When the Input Feature Class is not projected (that is, when coordinates are given in degrees, minutes, and seconds) or when the output coordinate system is set to a Geographic Coordinate System, distances are computed using chordal measurements. Chordal distance measurements are used because they can be computed quickly and provide very good estimates of true geodesic distances, at least for points within about thirty degrees of each other. Chordal distances are based on an oblate spheroid. Given any two points on the earth's surface, the chordal distance between them is the length of a line, passing through the three-dimensional earth, to connect those two points. Chordal distances are reported in meters.
The Input Features can be points or polygons. With polygons, an Analysis Field is required.

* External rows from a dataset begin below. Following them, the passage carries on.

/-- ZERO_SKIP_RUN_COMPLETE: the cycle after the run's last pass: a Hold that it has raised, and that no step fault has
discarded, is released (02 R50, R64). -/
def execZeroSkipRunComplete (st : Fin 64) (s : State) : Answer :=
  let x := s.stl st
  .next (
    match x.ca.zs with
    | none => s
    | some _ =>
      if x.ops.any Op.isRun then s
      else
        let s := s.modCa st (fun c => { c with zs := none })
        match s.running st with
        | some (p, _) =>
          if x.seq.holds.any RaisedHold.isRun then
            (s.modSeq st (fun q => { q with holds := releaseHold (fun h => h.wait.isNone) s.cycle q.holds })).mark p s.cycle false
          else s
        | none => s)

end Sys2Proof.Machine
end

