/-- The ring (13 R358, R362 to R366, R369, R370, R375). -/
def Obligations.RingTurns : Prop :=
  ∀ (s : State),
    let r := s.ring
    (∀ (n : Fin 20) (arg : BitVec 26), s.ringIn n = some 0 → (s.sheaf n).state = .active → r.me ≠ 0 →
      (fld arg 13 12 = 1 → r.state = 0 → r.acceptAt.isSome = true → Completes (.hawker n arg) s fun t =>
        t.ring.state = 1 ∧ t.ring.rev = 0 ∧ t.ring.t0.isSome = true ∧ t.ring.id.toNat = fld arg 25 14) ∧
      (fld arg 25 14 = r.id.toNat →
        (fld arg 13 12 = 0 ∨ fld arg 13 12 = 2 → (r.state = 1 ∨ r.state = 2 ∨ r.state = 3) →
          exec (.hawker n arg) s = .next { s with ring := { r with
            inbox := r.inbox ++ [(r.tapAt s.cycle, fld arg 13 12, fld arg 11 0)],
            markers := r.markers ++ [(r.tapAt s.cycle + r.mine.delay, markerArg r.id (fld arg 13 12) (fld arg 11 0))] } }) ∧
        (fld arg 13 12 = 3 → r.state ≠ 0 → r.state ≠ 5 → Completes (.hawker n arg) s fun t =>
          t.ring.state = 5 ∧ t.ring.held = [] ∧ t.ring.tap = []))) ∧
    (∀ at' kind rev : Nat, r.me ≠ 0 → r.inbox = [(at', kind, rev)] → at' ≤ s.cycle → rev < 4096 →
      (kind = 0 → r.state = 1 → Completes .revolutionBoundary s fun t =>
        t.ring.state = 2 ∧ t.ring.rev.toNat = rev ∧ t.ring.inbox = [] ∧ t.stalls = s.stalls) ∧
      (kind = 2 → s.cycle < at' + r.revLen.toNat → Completes .revolutionBoundary s fun t =>
        t.ring.state = 4 ∧ t.ring.offAt = some (at' + r.revLen.toNat) ∧ t.ring.rev.toNat = rev ∧ t.ring.inbox = [])) ∧
    (∀ (n : Fin 20) (i : Nat) (tag : BitVec 64) (data : Row), s.ringIn n = some i → (s.sheaf n).state = .active →
      (∀ m ∈ r.inbox, s.cycle < m.1) →
      (fld tag 63 62 = 1 → fld tag 61 50 = r.id.toNat → r.state = 3 → Completes (.ringRow n tag data) s fun t =>
        t.ring.held = r.held ++ [⟨s.cycle + r.mine.delay, i, tag, data⟩] ∧ t.ring.state = 3 ∧
        ∀ (p st : Fin 64) (d : Dispatch) (e : Nat), r.part = some p → (s.part p).disp = some d →
          (s.part p).members = [st] → ((s.stl st).tk.window.filter fun x => (s.stl st).tk.frame x = fld tag 49 28) = [e] →
          (s.stl st).tk.first e = fld tag 27 20 → (s.stl st).tk.active = [] → (s.stl st).tk.done = [] →
          (s.stl st).seq.ccs = [] → (r.tap.filter fun x => x.1 = n).length < 4096 →
          let c := ctrIx ((s.stl st).tk.arm e)
          (1 ≤ (s.stl st).seq.tally[c].toNat →
            (t.stl st).seq.tally[c].toNat = (s.stl st).seq.tally[c].toNat - 1 ∧ (t.part p).hkMiss = (s.part p).hkMiss ∧
            ∃ y : DynPkt, t.ring.tap = r.tap ++ [(n, y)] ∧ y.stall = st ∧ y.arr.data = data ∧
              y.arr.row.toNat = (s.stl st).tk.dest e ∧ y.arr.ctr = some ((s.stl st).tk.land e)) ∧
          ((s.stl st).seq.tally[c].toNat = 0 → t.ring.tap = r.tap ∧ (t.part p).hkMiss = satAdd (s.part p).hkMiss 1)) ∧
      (fld tag 63 62 = 2 → fld tag 61 50 = r.id.toNat → r.state = 1 → r.me ≠ 0 → exec (.ringRow n tag data) s =
        .next { s with ring := { r with held := r.held ++ [⟨s.cycle + r.mine.delay, i, tag, data⟩] } }) ∧
      (∀ k : Nat, fld tag 63 62 = 0 → r.state = 3 → r.phase s.cycle (r.offset r.me) = some k →
        (r.frames.get? (k * r.width + i)).isSome = true → (k * r.width + i) / 256 ∉ r.hurt →
        Completes (.ringRow n tag data) s fun t => t.ring.damaged = satAdd r.damaged 1 ∧ t.ring.held = r.held)) ∧
    (∀ h : HeldRow, r.held = [h] → h.due ≤ s.cycle → h.sheaf < r.width → r.state = 3 → Completes .ringRowDepart s fun t =>
      t.ring.held = [] ∧ t.stalls = s.stalls ∧
      (t.sheaf (r.outSheaf h.sheaf)).tx.sched = (s.sheaf (r.outSheaf h.sheaf)).tx.sched ++ [(h.tag, h.data)]) ∧
    (r.me = 0 → r.inbox = [] →
      (∀ a : Nat, r.t0 = none → r.acceptAt = some a → r.state = 0 → s.cycle % 65536 = 0 → a + 131072 ≤ s.cycle →
        Completes .revolutionBoundary s fun t => t.ring.state = 1 ∧ t.ring.t0 = some s.cycle ∧ t.ring.rev = 0) ∧
      (∀ t0 : Nat, r.t0 = some t0 → t0 < s.cycle → (s.cycle - t0) % r.revLen.toNat = 0 →
        (r.state = 1 → r.calOk = some true → Completes .revolutionBoundary s fun t => t.ring.state = 2) ∧
        (r.state = 3 → r.haltReq = true → (∀ p, r.part = some p → (s.part p).dispatching = false) →
          Completes .revolutionBoundary s fun t => t.ring.state = 4 ∧ t.ring.offAt = some (s.cycle + r.revLen.toNat)) ∧
        (∀ c : Nat, r.state = 4 → r.offAt = some c → c ≤ s.cycle →
          Completes .revolutionBoundary s fun t => t.ring.state = 0 ∧ t.ring.held = [])))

If you provide an Analysis Field, it should contain a variety of values. The math for this statistic requires some variation in the variable being analyzed; for example, it cannot solve if all input values are 1.

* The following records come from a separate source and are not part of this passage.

theorem modDisp_eq (s : State) (p : Fin 64) (f : Dispatch → Dispatch) : s.modDisp p f = s.modPart p (fun q => { q with disp := q.disp.map f }) := rfl
@[simp] theorem modDisp_pending (s : State) (p : Fin 64) (f : Dispatch → Dispatch) : (s.modDisp p f).pending = s.pending := rfl
@[simp] theorem modDisp_cycle (s : State) (p : Fin 64) (f : Dispatch → Dispatch) : (s.modDisp p f).cycle = s.cycle := rfl
@[simp] theorem modDisp_now (s : State) (p : Fin 64) (f : Dispatch → Dispatch) : (s.modDisp p f).now = s.now := rfl
@[simp] theorem modDisp_frac (s : State) (p : Fin 64) (f : Dispatch → Dispatch) : (s.modDisp p f).frac = s.frac := rfl
@[simp] theorem modDisp_stalls (s : State) (p : Fin 64) (f : Dispatch → Dispatch) : (s.modDisp p f).stalls = s.stalls := rfl
@[simp] theorem modDisp_funcs (s : State) (p : Fin 64) (f : Dispatch → Dispatch) : (s.modDisp p f).funcs = s.funcs := rfl
@[simp] theorem modDisp_sheaves (s : State) (p : Fin 64) (f : Dispatch → Dispatch) : (s.modDisp p f).sheaves = s.sheaves := rfl
@[simp] theorem modDisp_ports (s : State) (p : Fin 64) (f : Dispatch → Dispatch) : (s.modDisp p f).ports = s.ports := rfl
@[simp] theorem modDisp_link (s : State) (p : Fin 64) (f : Dispatch → Dispatch) : (s.modDisp p f).link = s.link := rfl
@[simp] theorem modDisp_ring (s : State) (p : Fin 64) (f : Dispatch → Dispatch) : (s.modDisp p f).ring = s.ring := rfl
@[simp] theorem modDisp_fab (s : State) (p : Fin 64) (f : Dispatch → Dispatch) : (s.modDisp p f).fab = s.fab := rfl
@[simp] theorem modDisp_gran (s : State) (p : Fin 64) (f : Dispatch → Dispatch) : (s.modDisp p f).gran = s.gran := rfl
@[simp] theorem modDisp_pwr (s : State) (p : Fin 64) (f : Dispatch → Dispatch) : (s.modDisp p f).pwr = s.pwr := rfl
@[simp] theorem modDisp_clk (s : State) (p : Fin 64) (f : Dispatch → Dispatch) : (s.modDisp p f).clk = s.clk := rfl
@[simp] theorem modDisp_telem (s : State) (p : Fin 64) (f : Dispatch → Dispatch) : (s.modDisp p f).telem = s.telem := rfl
@[simp] theorem modDisp_sys (s : State) (p : Fin 64) (f : Dispatch → Dispatch) : (s.modDisp p f).sys = s.sys := rfl
@[simp] theorem modDisp_chain (s : State) (p : Fin 64) (f : Dispatch → Dispatch) : (s.modDisp p f).chain = s.chain := rfl
@[simp] theorem modDisp_keys (s : State) (p : Fin 64) (f : Dispatch → Dispatch) : (s.modDisp p f).keys = s.keys := rfl
@[simp] theorem modDisp_flights (s : State) (p : Fin 64) (f : Dispatch → Dispatch) : (s.modDisp p f).flights = s.flights := rfl
@[simp] theorem modDisp_sram (s : State) (p : Fin 64) (f : Dispatch → Dispatch) : (s.modDisp p f).sram = s.sram := rfl
@[simp] theorem modDisp_host (s : State) (p : Fin 64) (f : Dispatch → Dispatch) : (s.modDisp p f).host = s.host := rfl
@[simp] theorem modDisp_flash (s : State) (p : Fin 64) (f : Dispatch → Dispatch) : (s.modDisp p f).flash = s.flash := rfl
@[simp] theorem modDisp_journal (s : State) (p : Fin 64) (f : Dispatch → Dispatch) : (s.modDisp p f).journal = s.journal := rfl
@[simp] theorem modDisp_journalN (s : State) (p : Fin 64) (f : Dispatch → Dispatch) : (s.modDisp p f).journalN = s.journalN := rfl
@[simp] theorem modDisp_dirFlash (s : State) (p : Fin 64) (f : Dispatch → Dispatch) : (s.modDisp p f).dirFlash = s.dirFlash := rfl
@[simp] theorem modDisp_jflags (s : State) (p : Fin 64) (f : Dispatch → Dispatch) : (s.modDisp p f).jflags = s.jflags := rfl
@[simp] theorem modDisp_createSeq (s : State) (p : Fin 64) (f : Dispatch → Dispatch) : (s.modDisp p f).createSeq = s.createSeq := rfl
@[simp] theorem modDisp_latch (s : State) (p : Fin 64) (f : Dispatch → Dispatch) : (s.modDisp p f).latch = s.latch := rfl
@[simp] theorem modDisp_evBuf (s : State) (p : Fin 64) (f : Dispatch → Dispatch) : (s.modDisp p f).evBuf = s.evBuf := rfl
@[simp] theorem modDisp_evOver (s : State) (p : Fin 64) (f : Dispatch → Dispatch) : (s.modDisp p f).evOver = s.evOver := rfl
@[simp] theorem modDisp_lockWas (s : State) (p : Fin 64) (f : Dispatch → Dispatch) : (s.modDisp p f).lockWas = s.lockWas := rfl
@[simp] theorem modDisp_numVfs (s : State) (p : Fin 64) (f : Dispatch → Dispatch) : (s.modDisp p f).numVfs = s.numVfs := rfl
@[simp] theorem modDisp_jobPower (s : State) (p : Fin 64) (f : Dispatch → Dispatch) : (s.modDisp p f).jobPower = s.jobPower := rfl
@[simp] theorem modDisp_jobDiag (s : State) (p : Fin 64) (f : Dispatch → Dispatch) : (s.modDisp p f).jobDiag = s.jobDiag := rfl
@[simp] theorem modDisp_freeCtr (s : State) (p : Fin 64) (f : Dispatch → Dispatch) : (s.modDisp p f).freeCtr = s.freeCtr := rfl
@[simp] theorem modDisp_out (s : State) (p : Fin 64) (f : Dispatch → Dispatch) : (s.modDisp p f).out = s.out := rfl

/-! Something driven outward, and a free value. -/

@[simp] theorem emit_pending (s : State) (o : Out) : (s.emit o).pending = s.pending := rfl
@[simp] theorem draw_pending (s : State) : s.draw.2.pending = s.pending := rfl
@[simp] theorem emit_cycle (s : State) (o : Out) : (s.emit o).cycle = s.cycle := rfl
@[simp] theorem draw_cycle (s : State) : s.draw.2.cycle = s.cycle := rfl
@[simp] theorem emit_now (s : State) (o : Out) : (s.emit o).now = s.now := rfl
@[simp] theorem draw_now (s : State) : s.draw.2.now = s.now := rfl
@[simp] theorem emit_frac (s : State) (o : Out) : (s.emit o).frac = s.frac := rfl
@[simp] theorem draw_frac (s : State) : s.draw.2.frac = s.frac := rfl
@[simp] theorem emit_stalls (s : State) (o : Out) : (s.emit o).stalls = s.stalls := rfl
@[simp] theorem draw_stalls (s : State) : s.draw.2.stalls = s.stalls := rfl
@[simp] theorem emit_parts (s : State) (o : Out) : (s.emit o).parts = s.parts := rfl
@[simp] theorem draw_parts (s : State) : s.draw.2.parts = s.parts := rfl
@[simp] theorem emit_funcs (s : State) (o : Out) : (s.emit o).funcs = s.funcs := rfl
@[simp] theorem draw_funcs (s : State) : s.draw.2.funcs = s.funcs := rfl
@[simp] theorem emit_sheaves (s : State) (o : Out) : (s.emit o).sheaves = s.sheaves := rfl
@[simp] theorem draw_sheaves (s : State) : s.draw.2.sheaves = s.sheaves := rfl
@[simp] theorem emit_ports (s : State) (o : Out) : (s.emit o).ports = s.ports := rfl
@[simp] theorem draw_ports (s : State) : s.draw.2.ports = s.ports := rfl
@[simp] theorem emit_link (s : State) (o : Out) : (s.emit o).link = s.link := rfl
@[simp] theorem draw_link (s : State) : s.draw.2.link = s.link := rfl
@[simp] theorem emit_ring (s : State) (o : Out) : (s.emit o).ring = s.ring := rfl
@[simp] theorem draw_ring (s : State) : s.draw.2.ring = s.ring := rfl
@[simp] theorem emit_fab (s : State) (o : Out) : (s.emit o).fab = s.fab := rfl
@[simp] theorem draw_fab (s : State) : s.draw.2.fab = s.fab := rfl
@[simp] theorem emit_gran (s : State) (o : Out) : (s.emit o).gran = s.gran := rfl
@[simp] theorem draw_gran (s : State) : s.draw.2.gran = s.gran := rfl
@[simp] theorem emit_pwr (s : State) (o : Out) : (s.emit o).pwr = s.pwr := rfl
@[simp] theorem draw_pwr (s : State) : s.draw.2.pwr = s.pwr := rfl
@[simp] theorem emit_clk (s : State) (o : Out) : (s.emit o).clk = s.clk := rfl
@[simp] theorem draw_clk (s : State) : s.draw.2.clk = s.clk := rfl
@[simp] theorem emit_telem (s : State) (o : Out) : (s.emit o).telem = s.telem := rfl
@[simp] theorem draw_telem (s : State) : s.draw.2.telem = s.telem := rfl
@[simp] theorem emit_sys (s : State) (o : Out) : (s.emit o).sys = s.sys := rfl
@[simp] theorem draw_sys (s : State) : s.draw.2.sys = s.sys := rfl
@[simp] theorem emit_chain (s : State) (o : Out) : (s.emit o).chain = s.chain := rfl
@[simp] theorem draw_chain (s : State) : s.draw.2.chain = s.chain := rfl
@[simp] theorem emit_keys (s : State) (o : Out) : (s.emit o).keys = s.keys := rfl
@[simp] theorem draw_keys (s : State) : s.draw.2.keys = s.keys := rfl
@[simp] theorem emit_flights (s : State) (o : Out) : (s.emit o).flights = s.flights := rfl
@[simp] theorem draw_flights (s : State) : s.draw.2.flights = s.flights := rfl
@[simp] theorem emit_sram (s : State) (o : Out) : (s.emit o).sram = s.sram := rfl
@[simp] theorem draw_sram (s : State) : s.draw.2.sram = s.sram := rfl
@[simp] theorem emit_host (s : State) (o : Out) : (s.emit o).host = s.host := rfl
@[simp] theorem draw_host (s : State) : s.draw.2.host = s.host := rfl
@[simp] theorem emit_flash (s : State) (o : Out) : (s.emit o).flash = s.flash := rfl
@[simp] theorem draw_flash (s : State) : s.draw.2.flash = s.flash := rfl
@[simp] theorem emit_journal (s : State) (o : Out) : (s.emit o).journal = s.journal := rfl
@[simp] theorem draw_journal (s : State) : s.draw.2.journal = s.journal := rfl
@[simp] theorem emit_journalN (s : State) (o : Out) : (s.emit o).journalN = s.journalN := rfl
@[simp] theorem draw_journalN (s : State) : s.draw.2.journalN = s.journalN := rfl
@[simp] theorem emit_dirFlash (s : State) (o : Out) : (s.emit o).dirFlash = s.dirFlash := rfl
@[simp] theorem draw_dirFlash (s : State) : s.draw.2.dirFlash = s.dirFlash := rfl
@[simp] theorem emit_jflags (s : State) (o : Out) : (s.emit o).jflags = s.jflags := rfl
@[simp] theorem draw_jflags (s : State) : s.draw.2.jflags = s.jflags := rfl
@[simp] theorem emit_createSeq (s : State) (o : Out) : (s.emit o).createSeq = s.createSeq := rfl
@[simp] theorem draw_createSeq (s : State) : s.draw.2.createSeq = s.createSeq := rfl
@[simp] theorem emit_latch (s : State) (o : Out) : (s.emit o).latch = s.latch := rfl
@[simp] theorem draw_latch (s : State) : s.draw.2.latch = s.latch := rfl
@[simp] theorem emit_evBuf (s : State) (o : Out) : (s.emit o).evBuf = s.evBuf := rfl
@[simp] theorem draw_evBuf (s : State) : s.draw.2.evBuf = s.evBuf := rfl
@[simp] theorem emit_evOver (s : State) (o : Out) : (s.emit o).evOver = s.evOver := rfl
@[simp] theorem draw_evOver (s : State) : s.draw.2.evOver = s.evOver := rfl
@[simp] theorem emit_lockWas (s : State) (o : Out) : (s.emit o).lockWas = s.lockWas := rfl
@[simp] theorem draw_lockWas (s : State) : s.draw.2.lockWas = s.lockWas := rfl
@[simp] theorem emit_numVfs (s : State) (o : Out) : (s.emit o).numVfs = s.numVfs := rfl
@[simp] theorem draw_numVfs (s : State) : s.draw.2.numVfs = s.numVfs := rfl
@[simp] theorem emit_jobPower (s : State) (o : Out) : (s.emit o).jobPower = s.jobPower := rfl
@[simp] theorem draw_jobPower (s : State) : s.draw.2.jobPower = s.jobPower := rfl
@[simp] theorem emit_jobDiag (s : State) (o : Out) : (s.emit o).jobDiag = s.jobDiag := rfl
@[simp] theorem draw_jobDiag (s : State) : s.draw.2.jobDiag = s.jobDiag := rfl
@[simp] theorem emit_freeCtr (s : State) (o : Out) : (s.emit o).freeCtr = s.freeCtr := rfl
@[simp] theorem draw_out (s : State) : s.draw.2.out = s.out := rfl
@[simp] theorem stl_emit (s : State) (o : Out) (j : Fin 64) : (s.emit o).stl j = s.stl j := rfl
@[simp] theorem stl_draw (s : State) (j : Fin 64) : s.draw.2.stl j = s.stl j := rfl
@[simp] theorem part_emit (s : State) (o : Out) (j : Fin 64) : (s.emit o).part j = s.part j := rfl
@[simp] theorem part_draw (s : State) (j : Fin 64) : s.draw.2.part j = s.part j := rfl
@[simp] theorem func_emit (s : State) (o : Out) (j : Fin 65) : (s.emit o).func j = s.func j := rfl
@[simp] theorem func_draw (s : State) (j : Fin 65) : s.draw.2.func j = s.func j := rfl
@[simp] theorem sheaf_emit (s : State) (o : Out) (j : Fin 20) : (s.emit o).sheaf j = s.sheaf j := rfl
@[simp] theorem sheaf_draw (s : State) (j : Fin 20) : s.draw.2.sheaf j = s.sheaf j := rfl
@[simp] theorem port_emit (s : State) (o : Out) (j : Fin 8) : (s.emit o).port j = s.port j := rfl
@[simp] theorem port_draw (s : State) (j : Fin 8) : s.draw.2.port j = s.port j := rfl
@[simp] theorem emit_out (s : State) (o : Out) : (s.emit o).out = s.out ++ [o] := rfl
@[simp] theorem draw_freeCtr (s : State) : s.draw.2.freeCtr = s.freeCtr + 1 := rfl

With an Analysis Field, this tool is appropriate for all data (points or polygons) including sampled data. In fact, this tool is effective and reliable even in cases where there is oversampling. With lots of features (oversampling), the tool has more information to compute accurate and reliable results. With few features (undersampling), the tool will still do all it can to produce accurate and reliable results, but there will be less information to work with.
Because the underlying Getis-Ord Gi* statistic used by this tool is asymptotically normal, even when the Analysis Field contains skewed data, results are reliable.
With point data you will sometimes be interested in analyzing data values associated with each point feature and will consequently provide an Analysis Field. In other cases you will only be interested in evaluating the spatial pattern (clustering) of the point locations or point incidents. The decision to provide an Analysis Field or not will depend on the question you are asking.
- Analyzing point features with an Analysis Field allows you to answer questions such as Where do high and low values cluster?
- The analysis field you select might represent the following:
- Counts (such as the number of traffic accidents at street intersections)
- Rates (such as city unemployment, where each city is represented by a point feature)
- Averages (such as the mean math test score among schools)
- Indices (such as a consumer satisfaction score for car dealerships across the country)
- Analyzing point features when there is no Analysis Field allows you to identify where point clustering is unusually (statistically significant) intense or sparse. This type of analysis answers questions such as Where are there many points? Where are there very few points?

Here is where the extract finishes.